さよならの儀式 SF成分が足りてないので[読書会@さよならの儀式]の課題図書を読んで、大満足&大満喫。サイエンス・ファンタジーから、すこし不思議まで、2013年は豊作大漁の当たり年だったんだね。出せば売れる定番作家から、出たばかりの(ただし傑作ぞろいの)新人まで、がっつりSFが読める。

 いわゆる大御所のソツのない仕事ぶりは、よく言えば安定感、悪く言うと陳腐寸前で、懐かしいSFネタを現代風味にアレンジする。やたら親切に世界設定を語りだす地の文だけでお腹一杯になる。『皆勤の徒』や『シドニアの騎士』で、「最近のSFは説明しない」がデフォだと鍛えられている人には、逆に新鮮かも。いかにもSFらしい設定よりも、そのネタの「説明の仕方」のギャップが面白いのだ。

 つまりこうだ。執筆者の年齢が上になればなるほど、「ロボット」や「タイム・パラドクス」といった、分かりやすいラベルが目に付く。その結果、一冊のアンソロジーの中に、はっきりと世代ギャップを見ることができる。たとえば「ロボット」という言葉一つ出てきた時点で、「ロボットの物語として読んでください」というメッセージが伝わってくる。

 この現実も含め、どの世界線であれ、あるロボットを指すとき、「ロボット」というぼやけた総称ではない、特有の名を持つはずだ。それはブランド名だったり型番だったり、OSや隠語としての呼び名が付けられるだろう。たとえば、衛人(人型兵器)やキモノ(機甲兵装)、あるいはレイバー(多足歩行型作業機械)のように。

 これらを「ロボット」で片付けられると、初音ミクやGoogleMapを「プログラム」や「ソフトウェア」と呼ぶような違和感が湧く。間違いではないが、ぼやけているのだ。「ロボット」の一言で説明されると、昔懐かしのSFか、SFに馴染みのない読者を想定している下心が透けてくる。「これから"ロボット"をダシに語りますよ」というマクラが見えてくる。

 一方で、新人に近いほど、「いま」「ここ」からの延長ラインを見て取ることができる。どれだけ固有名詞を換えようとも、現代のSFネタになりそうな匿名性問題などは、それ自体がテーマにされている。

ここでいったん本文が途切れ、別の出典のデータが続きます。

/-- The circuit enters FAULT (R152); a part taken there restores it if the mark run stands at the new clear limit
(R147, R153). -/
def State.enterFault (s : State) (n : Circ) : State :=
  let t := s.faultCore n
  if t.ccfg n ≠ s.ccfg n ∧ t.markReached n = true then t.restore n else t

/-- A circuit part taken in a state that sends no characters: the runs are compared with its limits (R147), after the
apply's completion (log entry 17). -/
def State.partTaken (s : State) (n : Circ) (t : State) : State :=
  if t.ccfg n = s.ccfg n then t
  else if (t.circ n).lu.state == .fault then (if t.markReached n then t.restore n else t)
  else t.spaceLimits n

/-! ### The completion of a slot (R134) -/

/-- After a lead slot: the lead goes on or ends (R135). -/
def State.leadSlotDone (s : State) (n : Circ) : State :=
  let s := s.updLu n fun l => { l with leadLeft := l.leadLeft - 1, slot := none }
  if (s.circ n).lu.fltDet then s.enterFault n
  else if (s.circ n).lu.brkDet then s.enterBroken n
  else if (s.circ n).lu.leadLeft = 0 then s.leadEnd n
  else s.updLu n fun l => { l with slot := some { kind := .leadChar, elapsed := 0 } }

/-- The Sender records the slot's character, if it carried one (R128). -/
def State.recordSlot (s : State) (n : Circ) (k : SlotKind) : State :=
  match k with
  | .char c => s.recordChar n c
  | .leadChar => s
  | .fill _ => s
  | .mark => s

/-- A character time has passed while the delivery waits for copy (R98, R134). -/
def State.starveTell (s : State) (n : Circ) : State :=
  if s.waitingCopy n then
    s.updSch n fun c => { c with starve := satInc 255 c.starve, waitEnd := (s.circ n).snd.readPos }
  else s

/-- The column is 0 between two characters: not inside a newline (R114). -/
def State.atLineStart (s : State) (n : Circ) : Bool :=
  (s.circ n).snd.column == 0 && !(s.circ n).snd.inNewline

/-- The hold test (R140), then the boundary report (R143), then the next slot (R134), unless a part taken at the
boundary turned the circuit off, stopped its motor or found a break or a fault. -/
def State.nextSlotOrHold (s : State) (n : Circ) : State :=
  if (s.circ n).lu.hold && s.atLineStart n then s.enterHeld n
  else
    let s := if s.atLineStart n then s.afterPart n ((s.circBoundary n).settleLine n) else s
    if (s.circ n).lu.state = .running then s.beginSlot n else s

/-- After a slot of RUNNING: the character is recorded and the starvation count told; then a detected fault or break,
or selection, the hold test and the next slot (R134, R148, R152). -/
def State.runSlotDone (s : State) (n : Circ) (k : SlotKind) : State :=
  let s := ((s.updLu n fun l => { l with slot := none }).recordSlot n k).starveTell n
  if (s.circ n).lu.fltDet then s.enterFault n
  else if (s.circ n).lu.brkDet then s.enterBroken n
  else (s.settleLine n).nextSlotOrHold n

/-- The completion of circuit n's slot in progress (R134). -/
def State.slotDone (s : State) (n : Circ) : State :=
  match (s.circ n).lu.slot with
  | none => s
  | some sl =>
    match (s.circ n).lu.state with
    | .lead => s.leadSlotDone n
    | .running => s.runSlotDone n sl.kind
    | .off | .stopped | .held | .broken | .fault => s

end Sys2Proof.Machine
end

 たとえば、藤井太洋『コラボレーション』では、匿名主義者(アノニマス)が配るプライバシーソフト「アノニマス・ケープ」の機能が語られる。身につけた人の姿は周囲の拡張現実ビューで、灰色のアバターとして見えるようにしてくれる。あるいは、宮内悠介『ムイシュキンの脳髄』では、監視カメラを回避するプライバシー・アプリケーションが紹介される。これは地図上に監視カメラの位置や方向をプロットし、監視をすり抜ける通行ルートを自動生成するアプリなんだって。いかにもありそうな未来ではないか。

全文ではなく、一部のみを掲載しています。